-- ==== Sys2Proof/Machine/Alarms.lean ====
section
/-!
DEFINITION. SMON's commands (R424 to R435, R446): supply and reference monitors, causes that end, readback, alarm outputs and their
configuration, forced tests.
-/
namespace Sys2Proof.Machine

/-! ### Supply and reference monitors (R431) -/

/-- How long monitor `i` has stood as SAF_SUP shows it; `least` where nothing has changed it. -/
def State.supFor (s : State) (i least : Nat) : Nat :=
  match s.smon.supAt.find? (fun e => e.1 == i) with
  | some e => (s.time - e.2).toNat
  | none => least

/-- Monitor `i` is outside its window from now on, or inside it again. -/
def State.setSup (s : State) (i : Nat) (out : Bool) : State :=
  if 10 ≤ i ∨ s.regBit Reg.SAF_SUP i = out then s
  else { s.setBit Reg.SAF_SUP i out with smon := { s.smon with supAt := (i, s.time) :: s.smon.supAt.filter (fun e => e.1 != i) } }

/-- SAF_SUP_CHANGE: monitor `i` (0 to 8 the rails, 9 the reference) leaves its window or comes back to it. -/
def safSupChange (s : State) (i : Nat) (out : Bool) : State :=
  let s := s.setSup i out
  if i = 9 ∧ out then s.referenceOut else s

/-- Whether a monitor that SAF_SUP shows outside its window has not been there for the 100 µs of a trip. -/
def State.tooEarly (s : State) (i : Nat) : Bool := s.regBit Reg.SAF_SUP i && decide (s.supFor i (usTime 100) < usTime 100)

/-- SUPPLY_FAULT: a rail has been outside its window for 100 µs. -/
def supplyFault (s : State) (rail mv : Nat) : State :=
  if 9 ≤ rail ∨ s.inReset ∨ s.tooEarly rail then s else
  let s := (s.setSup rail true).raise Reg.SAF_STAT Fld.SAF_STAT_SUPPLY_S
  (s.emit 0x0505 0 [rail, mv]).raiseCause 2 431 rail

/-- REFERENCE_MONITOR_TRIP: the primary reference has been outside its window for 100 µs. -/
def referenceMonitorTrip (s : State) (mv : Nat) : State :=
  if s.inReset ∨ s.tooEarly 9 then s else
  let s := (s.setSup 9 true).referenceOut.raise Reg.SAF_STAT Fld.SAF_STAT_SUPPLY_S
  (s.emit 0x0505 0 [9, mv]).raiseCause 3 431 9

/-! ### Causes -/

/-- Whether the condition on which a cause with a clearing interval stays active has ended for that interval (R428): a source locked for
1 ms, every rail or the reference in its window for 10 ms, the restarted MC running, kicked in time, for 1 s. That a readback has
agreed is what CAUSE_CLEAR_TIMER itself reports. -/
def State.causeEnded (s : State) (c : Nat) : Bool :=
  match c with
  | 1 => s.flag Reg.CLK_STAT Fld.CLK_STAT_T_LOCK && !s.clk.mcdFired && s.clk.lockAt.any (fun t => decide (msTime 1 ≤ (s.time - t).toNat))
  | 2 => s.fld Reg.SAF_SUP Fld.SAF_SUP_RAIL == 0 && (List.range 9).all (fun i => decide (msTime 10 ≤ s.supFor i (msTime 10)))
  | 3 => !s.flag Reg.SAF_SUP Fld.SAF_SUP_REF && decide (msTime 10 ≤ s.supFor 9 (msTime 10))
  | 5 | 6 => s.bootu.mcRunning && !s.flag Reg.MC_WDOG Fld.MC_WDOG_HELD && decide (secTime 1 ≤ (s.time - s.bootu.mcFrom).toNat)
  | 11 => true
  | _ => false

/-- CAUSE_CLEAR_TIMER (R428): the interval of a cause has passed with its condition ended; for OUTPUT, the readback has agreed. -/
def causeClearTimer (s : State) (c : Nat) : State :=
  if !s.causeActive c || !s.causeEnded c then s
  else if c = 11 then { s.dropCause 11 with smon := { s.smon with badBall := none } }.showBalls
  else s.dropCause c

/-- Every alarm output asserted (R430). -/
def State.assertAll (s : State) : State := (List.range 4).foldl (fun (s : State) a => s.setAlarm a true 3 0xFF) s

/-- SMON_LOCKSTEP_MISMATCH (R430): the comparator pulls SAFE_N low and asserts every alarm output, and the SMON cause is active. -/
def smonLockstepMismatch (s : State) : State := ((s.driveSafeN true).assertAll).raiseCause 12 430 0

/-- What a ball is driven to: 0 to 3 ALMn, 4 SAFE_N; asserted is low. -/
def State.ballDriven (s : State) (ball : Nat) : Bool :=
  if ball < 4 then !s.flag (Reg.SAF_ALM_STAT ball) Fld.SAF_ALM_STAT_LEVEL else !s.smon.safeNLow

/-- OUTPUT_FAULT (R430): a ball has read back otherwise than driven for 10 µs; every other output is asserted. -/
def outputFault (s : State) (ball : Nat) (level : Bool) : State :=
  let driven := s.ballDriven ball
  if 5 ≤ ball ∨ level = driven then s else
  let s := { s with smon := { s.smon with badBall := some (ball, level) } }.showBalls
  let s := (s.raise Reg.SAF_STAT Fld.SAF_STAT_OUTPUT_S).emit 0x0506 0 [ball, bit driven, bit level]
  let s := s.raiseCause 11 430 ball
  (List.range 4).foldl (fun (s : State) a => if a = ball then s else s.setAlarm a true 3 0xFF) s

/-! ### Alarm outputs (R433) -/

/-- ALARM_EVALUATE: every output, from the end of BOOT on. -/
def alarmEvaluate (s : State) : State :=
  if s.smon.running then (List.range 4).foldl (fun (s : State) a => s.evaluateAlarm a) s else s

/-- The kernel code of STATS (R189). -/
def kernelStats : Nat := 13

/-- Whether a trigger's source has a clear of its own (R433): a window monitor, or a STATS node. -/
def State.hasClear (s : State) (t : Nat) : Bool :=
  s.triggers.any (fun tr => tr.num == t && (tr.source == 1 || tr.source == 0 && (s.nodeDef tr.index).any (fun d => d.kernel == kernelStats)))

/-- ALARM_HOLD_EXPIRY: HOLD ms after its latest raise, a trigger without a clear is released for this output. -/
def alarmHoldExpiry (s : State) (a t : Nat) : State :=
  let cfg := s.reg (Reg.SAF_ALM_CFG a)
  let named := t != 0xFF && (getField Fld.SAF_ALM_CFG_TRIG_A cfg == t || getField Fld.SAF_ALM_CFG_TRIG_B cfg == t)
  let early := !s.longSince (s.trigU t).latest (msTime (s.fld (Reg.SAF_ALM_HOLD a) Fld.SAF_ALM_HOLD_HOLD))
  if 4 ≤ a ∨ !s.smon.running ∨ !named ∨ s.hasClear t ∨ !(s.trigU t).raised ∨ early then s
  else (s.setTrig t { s.trigU t with expired := (s.trigU t).expired ||| 2 ^ a }).evaluateAlarm a

/-- SAF_ALM_ACK: a latched output is released while its source is inactive. -/
def safAlmAck (s : State) (n : Nat) : State :=
  if 4 ≤ n then s else
  let x := s.alarmU n
  let active := (s.alarmSource n).isSome || decide (s.time.toNat < x.until_.toNat)
  if active then s else
  let s := s.clear (Reg.SAF_ALM_STAT n) Fld.SAF_ALM_STAT_LATCHED
  if s.smon.running then s.evaluateAlarm n else s

/-! ### Configuration (R434, R435) -/

/-- Whether an alarm output may name trigger `t` (R434): none, or one whose source is a window monitor, a hit comparator or a class 1
node. -/
def trigAllowed (triggers : List Trigger) (g : List NodeDef) (t : Nat) : Bool :=
  t == 0xFF || triggers.any (fun tr => tr.num == t &&
    (tr.source == 1 || tr.source == 2 || tr.source == 0 && (g[tr.index]?).any (fun d => d.cls == 1)))

/-- The written bits of SAF_ALMn_CFG, CH0, CH1 and HOLD. -/
def almMasks : List Word := [0xFCFFFFFF, 0xFFFFFFFF, 0xFFFFFFFF, 0x0000FFFF]

/-- The register that index `i` of SAF_ALM_CFG_WRITE names. -/
def almReg (n i : Nat) : Nat := Reg.SAF_ALM_CFG n + 4 * i

/-- The alarm's configuration has changed: the safety channels and their verification follow (R425, R426). -/
def State.almChanged (s : State) : State := s.showSets.verifyAll

/-- Whether SAFE accepts a value for an alarm register (R435): cleared bits of the sets alone. -/
def almSafeOk (i : Nat) (old new : Word) : Bool :=
  if i = 0 then (old &&& ~~~0x00FF0000) == (new &&& ~~~0x00FF0000) && (new &&& ~~~old) == 0
  else if i = 3 then false
  else (new &&& ~~~old) == 0

/-- SAF_ALM_CFG_WRITE (R434, R435): `i` names CFG, CH0, CH1 or HOLD of output `n`. -/
def safAlmCfgWrite (s : State) (n i : Nat) (v : Word) : State :=
  if 4 ≤ n ∨ 4 ≤ i then s else
  let old := s.reg (almReg n i)
  let new := (old &&& ~~~(almMasks.getD i 0)) ||| (v &&& almMasks.getD i 0)
  let trigs := i != 0 || trigAllowed s.triggers s.eng.graph (getField Fld.SAF_ALM_CFG_TRIG_A new) &&
    trigAllowed s.triggers s.eng.graph (getField Fld.SAF_ALM_CFG_TRIG_B new)
  let ok := trigs && (s.inService || s.curMode == modeSafe && almSafeOk i old new)
  if ok then (s.setReg (almReg n i) new).almChanged else s.raise Reg.SAF_STAT Fld.SAF_STAT_CFG_REJ

/-! ### Forced tests (R446) -/

/-- SAF_FORCE_SAFE: in SERVICE, SAFE is entered with cause TEST. -/
def safForceSafe (s : State) : State :=
  if s.inService then s.raiseCause 14 446 0 else s.raise Reg.SAF_STAT Fld.SAF_STAT_CFG_REJ

/-- SAF_FORCE_ALM: in SERVICE, the selected outputs are forced asserted. -/
def safForceAlm (s : State) (v : Nat) : State :=
  if s.inService then s.setFld Reg.SAF_FORCE Fld.SAF_FORCE_ALM v else s.raise Reg.SAF_STAT Fld.SAF_STAT_CFG_REJ

end Sys2Proof.Machine
end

——

> [How to complete this task] Copy each line from the data that features the string "readback".

> [Written response]
DEFINITION. SMON's commands (R424 to R435, R446): supply and reference monitors, causes that end, readback, alarm outputs and their
1 ms, every rail or the reference in its window for 10 ms, the restarted MC running, kicked in time, for 1 s. That a readback has
/-- CAUSE_CLEAR_TIMER (R428): the interval of a cause has passed with its condition ended; for OUTPUT, the readback has agreed. -/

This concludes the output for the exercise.